Directions for this task -> Could you set down exactly the lines of the data below, starting at the one that holds "decode 0b1000000100100000#16 = .ok" and ending at the one that holds "decode 0b1111010000000111#16 = .ok", both included, and only those?

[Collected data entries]
-- ==== Sys2Proof/Machine/Video.lean ====
section
/-! DEFINITION. The display instructions (43_display.md). -/

namespace Sys2Proof.Machine

/-- 00E0 (R131): all pixels unset. -/
def execCls (s : State) : Result :=
  .next (s.setDisplay Display.clear)

/-- Dxyn (R132): the range is checked first; the coordinates are read before VF is written, last, with the collision. -/
def execDrw (x y : Reg) (n : Nibble) (s : State) : Result :=
  let c := s.display.drawSprite ((s.reg x).toNat % 64) ((s.reg y).toNat % 32) (s.spriteBytes n.toNat)
  withRange n.toNat s ((s.setDisplay c.display).setReg VF (flagByte c.collided))

end Sys2Proof.Machine
end

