-- ==== Sys2Proof/Tests/Slice0.lean ====
section
/-! SUPPORT. The model's own tests. Expected results are those of spec/95_test_vectors.md (the vector's name stands in each comment) or of
the rule a comment names; words are written out bit by bit from the encodings of 30_encoding.md R60 and R63. -/

namespace Sys2Proof.Tests

open Sys2Proof Sys2Proof.Machine

/-! ### Helpers -/

/-- The reset state with an opcode where the next step fetches. -/
def boot (w : Nat) : State := State.reset.withFetchWord 16 w

/-- The answer is a next state with the property `p`. -/
def okThen (r : Result) (p : State → Bool) : Bool :=
  match r with
  | .next t => p t
  | _ => false

/-- The answer is a fault with the property `p`. -/
def faultThen (r : Result) (p : Fault → Bool) : Bool :=
  match r with
  | .fault f => p f
  | _ => false

/-- PC after a step from 0x200. -/
def pcAfter (s : State) (pc : Word) : Bool :=
  okThen (step s) fun t => t.pc == pc

/-- Parameters that differ from the defaults in both quirks and the fault policy. -/
def otherConfig : Config where
  programOrigin := 0x200#16
  fontBase := 0
  quirkVfReset := true
  quirkMemIncI := true
  faultPolicy := .skip

/-- `boot` with those parameters. -/
def bootOther (w : Nat) : State := (State.resetWith otherConfig).withFetchWord 16 w

/-! ### WellFormed: a well-formed term, and an ill-formed one for each check -/

theorem test_fields_wf : (Fields.ofWord 0xD125#16).wellFormed = true := by decide
theorem test_fields_bad_nn : Fields.wellFormed ⟨0xD#4, 1#4, 2#4, 5#4, 0x26#8, 0x125#12⟩ = false := by decide
theorem test_fields_bad_nnn : Fields.wellFormed ⟨0xD#4, 1#4, 2#4, 5#4, 0x25#8, 0x225#12⟩ = false := by decide
theorem test_config_wf : defaultConfig.wellFormed = true := by decide
theorem test_config_bad_origin : Config.wellFormed { defaultConfig with programOrigin := 0xFFF#16 } = false := by decide
theorem test_memory_wf : Memory.wf 0x50 [(0x200, 0x12#8), (0x201, 0x01#8)] = true := by decide
theorem test_memory_bad_order : Memory.wf 0x50 [(0x201, 0x12#8), (0x200, 0x01#8)] = false := by decide
theorem test_memory_bad_default : Memory.wf 0x50 [(0x050, 0xF0#8)] = false := by decide
theorem test_memory_bad_address : Memory.wf 0x50 [(0x1000, 0x01#8)] = false := by decide

/-! ### Decode: one word for every constructor, bit by bit -/

theorem test_decode_control :
    decode 0b0000000011101110#16 = .ok .ret ∧ decode 0b0001101010111100#16 = .ok (.jp 0xABC#12) ∧
    decode 0b0010001100000000#16 = .ok (.call 0x300#12) ∧ decode 0b1011001100000000#16 = .ok (.jpV0 0x300#12) ∧
    decode 0b0011001100101010#16 = .ok (.seImm 3 0x2A#8) ∧ decode 0b0100001100101010#16 = .ok (.sneImm 3 0x2A#8) ∧
    decode 0b0101000100100000#16 = .ok (.seReg 1 2) ∧ decode 0b1001000100100000#16 = .ok (.sneReg 1 2) := by decide

theorem test_decode_arith :
    decode 0b0110101001111111#16 = .ok (.ldImm 10 0x7F#8) ∧ decode 0b0111000100000010#16 = .ok (.addImm 1 0x02#8) ∧
    decode 0b1000000100100000#16 = .ok (.ldReg 1 2) ∧ decode 0b1000000100100001#16 = .ok (.orReg 1 2) ∧
    decode 0b1000000100100010#16 = .ok (.andReg 1 2) ∧ decode 0b1000000100100011#16 = .ok (.xorReg 1 2) ∧
    decode 0b1000000100100100#16 = .ok (.addReg 1 2) ∧ decode 0b1000000100100101#16 = .ok (.subReg 1 2) ∧
    decode 0b1000000100100110#16 = .ok (.shr 1 2) ∧ decode 0b1000000100100111#16 = .ok (.subn 1 2) ∧
    decode 0b1000000100101110#16 = .ok (.shl 1 2) ∧ decode 0b1100001100001111#16 = .ok (.rnd 3 0x0F#8) := by decide

theorem test_decode_memory_display :
    decode 0b1010001011110000#16 = .ok (.ldI 0x2F0#12) ∧ decode 0b1111000100011110#16 = .ok (.addI 1) ∧
    decode 0b1111001000101001#16 = .ok (.ldF 2) ∧ decode 0b1111000100110011#16 = .ok (.ldB 1) ∧
    decode 0b1111001001010101#16 = .ok (.storeRegs 2) ∧ decode 0b1111001001100101#16 = .ok (.loadRegs 2) ∧
    decode 0b0000000011100000#16 = .ok .cls ∧ decode 0b1101000100100101#16 = .ok (.drw 1 2 5#4) := by decide

theorem test_decode_keypad_timers :
    decode 0b1110000110011110#16 = .ok (.skp 1) ∧ decode 0b1110000110100001#16 = .ok (.sknp 1) ∧
    decode 0b1111010000000111#16 = .ok (.ldVxDt 4) ∧ decode 0b1111001100001010#16 = .ok (.ldVxK 3) ∧
    decode 0b1111010000010101#16 = .ok (.ldDtVx 4) ∧ decode 0b1111010000011000#16 = .ok (.ldStVx 4) := by decide

/-- F4 to F8, A34, T20, K14, K15: illegal words of each family. -/
theorem test_decode_illegal :
    ([0x0000#16, 0x00E1#16, 0x0123#16, 0x8ABF#16, 0xFF75#16, 0x8128#16, 0x5121#16, 0x9121#16, 0xE19F#16, 0xF108#16].all fun w =>
      decide (decode w = .error (.unknownOpcode w))) = true := by decide

theorem test_decode_bytes_high_first : decodeBytes [0xA2#8, 0xF0#8, 0x33#8] = .ok (.ldI 0x2F0#12, [0x33#8]) := by decide
theorem test_decode_truncated : decodeBytes [0xA2#8] = .error .truncated := by decide

/-- R63: "the 34 patterns are pairwise disjoint": no two rows agree on the bits both fix. -/
theorem test_rows_disjoint : opcodeTable.Pairwise fun r r' => r.value &&& r'.mask ≠ r'.value &&& r.mask := by
  decide +kernel

/-- R63: "43954 decode to an instruction": the number of words a row's mask leaves free, added up. -/
theorem test_legal_count : (opcodeTable.map fun r => 2 ^ ((List.range 16).filter fun k => !r.mask.getLsbD k).length).sum = 43954 := by
  decide +kernel

/-- R67: operand spelling. -/
theorem test_asm : [Instr.seImm 3 0x2A#8, .ldVxK 15, .storeRegs 2].map Instr.asm = ["SE V3, 0x2A", "LD VF, K", "LD [I], V2"] := by
  decide +kernel

/-! ### Control flow -/

/-- T1. -/
theorem test_jp : pcAfter (boot 0x1ABC) 0x0ABC#16 = true := by decide
/-- T8, T9. -/
theorem test_jpV0 : pcAfter ((boot 0xB300).setReg 0 0x04#8) 0x0304#16 = true ∧ pcAfter ((boot 0xBFFF).setReg 0 0xFF#8) 0x10FE#16 = true := by
  decide
/-- T4. -/
theorem test_call : okThen (step ((boot 0x2300).setSp 15#8))
    (fun t => t.pc == 0x300#16 && t.sp == 16#8 && t.slot 15 == 0x202#16) = true := by decide
/-- T5. -/
theorem test_call_overflow : faultThen (step ((boot 0x2300).setSp 16#8))
    (fun f => f == .stackOverflow (((boot 0x2300).setSp 16#8).setPc 0x202#16)) = true := by decide
/-- T6. -/
theorem test_ret : okThen (step ((boot 0x00EE).setStack 0 0x0ABC#16 1#8))
    (fun t => t.pc == 0x0ABC#16 && t.sp == 0#8 && t.slot 0 == 0x0ABC#16) = true := by decide
/-- T7. -/
theorem test_ret_underflow : faultThen (step (boot 0x00EE)) (fun f => f == .stackUnderflow ((boot 0x00EE).setPc 0x202#16)) = true := by
  decide
/-- T10, T11. -/
theorem test_seImm : pcAfter ((boot 0x332A).setReg 3 0x2A#8) 0x204#16 = true ∧ pcAfter ((boot 0x332A).setReg 3 0x2B#8) 0x202#16 = true := by
  decide
/-- T12, T13. -/
theorem test_sneImm : pcAfter ((boot 0x432A).setReg 3 0x2A#8) 0x202#16 = true ∧ pcAfter (boot 0x432A) 0x204#16 = true := by decide
/-- T14, T15. -/
theorem test_seReg : pcAfter (((boot 0x5120).setReg 1 7#8).setReg 2 7#8) 0x204#16 = true ∧
    pcAfter (((boot 0x5120).setReg 1 7#8).setReg 2 8#8) 0x202#16 = true := by decide
/-- T17, T18. -/
theorem test_sneReg : pcAfter (((boot 0x9120).setReg 1 7#8).setReg 2 8#8) 0x204#16 = true ∧
    pcAfter ((boot 0x9110).setReg 1 7#8) 0x202#16 = true := by decide
/-- T19: a skip from the last slot. -/
theorem test_skip_at_top : pcAfter (((State.reset.setPc 0xFFE#16).withFetchWord 16 0x3F01).setReg 15 1#8) 0x1002#16 = true := by decide

/-! ### Load, arithmetic, logic, shift, random -/

/-- A1. -/
theorem test_ldImm : okThen (step (boot 0x6A7F)) (fun t => t.reg 10 == 0x7F#8 && t.pc == 0x202#16) = true := by decide
/-- A2. -/
theorem test_addImm : okThen (step (((boot 0x7102).setReg 1 0xFF#8).setReg 15 0x55#8))
    (fun t => t.reg 1 == 0x01#8 && t.reg 15 == 0x55#8) = true := by decide
/-- A4. -/
theorem test_ldReg : okThen (step ((boot 0x8120).setReg 2 0x33#8)) (fun t => t.reg 1 == 0x33#8 && t.reg 2 == 0x33#8) = true := by decide
/-- A5. -/
theorem test_or : okThen (step ((((boot 0x8121).setReg 1 0xF0#8).setReg 2 0x0F#8).setReg 15 1#8))
    (fun t => t.reg 1 == 0xFF#8 && t.reg 15 == 1#8) = true := by decide
/-- A7: the quirk, with VF the destination. -/
theorem test_or_quirk : okThen (step (((bootOther 0x8F21).setReg 15 0x81#8).setReg 2 0x0E#8)) (fun t => t.reg 15 == 0#8) = true := by decide
/-- A9. -/
theorem test_and : okThen (step (((boot 0x8122).setReg 1 0xF3#8).setReg 2 0x3F#8)) (fun t => t.reg 1 == 0x33#8) = true := by decide
/-- A10. -/
theorem test_xor : okThen (step (((boot 0x8123).setReg 1 0xFF#8).setReg 2 0x0F#8)) (fun t => t.reg 1 == 0xF0#8) = true := by decide
/-- A12. -/
theorem test_add : okThen (step (((boot 0x8124).setReg 1 0xFF#8).setReg 2 0x01#8)) (fun t => t.reg 1 == 0#8 && t.reg 15 == 1#8) = true := by
  decide
/-- A14: VF is the destination. -/
theorem test_add_vf : okThen (step (((boot 0x8F14).setReg 15 0xF0#8).setReg 1 0x20#8)) (fun t => t.reg 15 == 1#8) = true := by decide
/-- A18. -/
theorem test_sub : okThen (step (((boot 0x8125).setReg 1 5#8).setReg 2 7#8)) (fun t => t.reg 1 == 0xFE#8 && t.reg 15 == 0#8) = true := by
  decide
/-- A20: equal operands. -/
theorem test_sub_equal : okThen (step (((boot 0x8125).setReg 1 5#8).setReg 2 5#8)) (fun t => t.reg 1 == 0#8 && t.reg 15 == 1#8) = true := by
  decide
/-- A23. -/
theorem test_shr : okThen (step (((boot 0x8126).setReg 1 3#8).setReg 2 0xF0#8))
    (fun t => t.reg 1 == 1#8 && t.reg 15 == 1#8 && t.reg 2 == 0xF0#8) = true := by decide
/-- A27. -/
theorem test_subn : okThen (step (((boot 0x8127).setReg 1 7#8).setReg 2 5#8)) (fun t => t.reg 1 == 0xFE#8 && t.reg 15 == 0#8) = true := by
  decide
/-- A29. -/
theorem test_shl : okThen (step (((boot 0x812E).setReg 1 0x81#8).setReg 2 0x0F#8))
    (fun t => t.reg 1 == 2#8 && t.reg 15 == 1#8 && t.reg 2 == 0x0F#8) = true := by decide
/-- A33: the one Cxnn whose result is determined; the free value is masked away. -/
theorem test_rnd_zero : ∃ t, step ((boot 0xC300).setReg 3 0xFF#8) = .next t ∧ t.reg 3 = 0#8 ∧ t.draws = 1 :=
  ⟨_, rfl, show Config.rand 0 &&& 0#8 = 0#8 from BitVec.and_zero, rfl⟩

Answer ->
    decode 0b1000000100100000#16 = .ok (.ldReg 1 2) ∧ decode 0b1000000100100001#16 = .ok (.orReg 1 2) ∧
    decode 0b1000000100100010#16 = .ok (.andReg 1 2) ∧ decode 0b1000000100100011#16 = .ok (.xorReg 1 2) ∧
    decode 0b1000000100100100#16 = .ok (.addReg 1 2) ∧ decode 0b1000000100100101#16 = .ok (.subReg 1 2) ∧
    decode 0b1000000100100110#16 = .ok (.shr 1 2) ∧ decode 0b1000000100100111#16 = .ok (.subn 1 2) ∧
    decode 0b1000000100101110#16 = .ok (.shl 1 2) ∧ decode 0b1100001100001111#16 = .ok (.rnd 3 0x0F#8) := by decide

theorem test_decode_memory_display :
    decode 0b1010001011110000#16 = .ok (.ldI 0x2F0#12) ∧ decode 0b1111000100011110#16 = .ok (.addI 1) ∧
    decode 0b1111001000101001#16 = .ok (.ldF 2) ∧ decode 0b1111000100110011#16 = .ok (.ldB 1) ∧
    decode 0b1111001001010101#16 = .ok (.storeRegs 2) ∧ decode 0b1111001001100101#16 = .ok (.loadRegs 2) ∧
    decode 0b0000000011100000#16 = .ok .cls ∧ decode 0b1101000100100101#16 = .ok (.drw 1 2 5#4) := by decide

theorem test_decode_keypad_timers :
    decode 0b1110000110011110#16 = .ok (.skp 1) ∧ decode 0b1110000110100001#16 = .ok (.sknp 1) ∧
    decode 0b1111010000000111#16 = .ok (.ldVxDt 4) ∧ decode 0b1111001100001010#16 = .ok (.ldVxK 3) ∧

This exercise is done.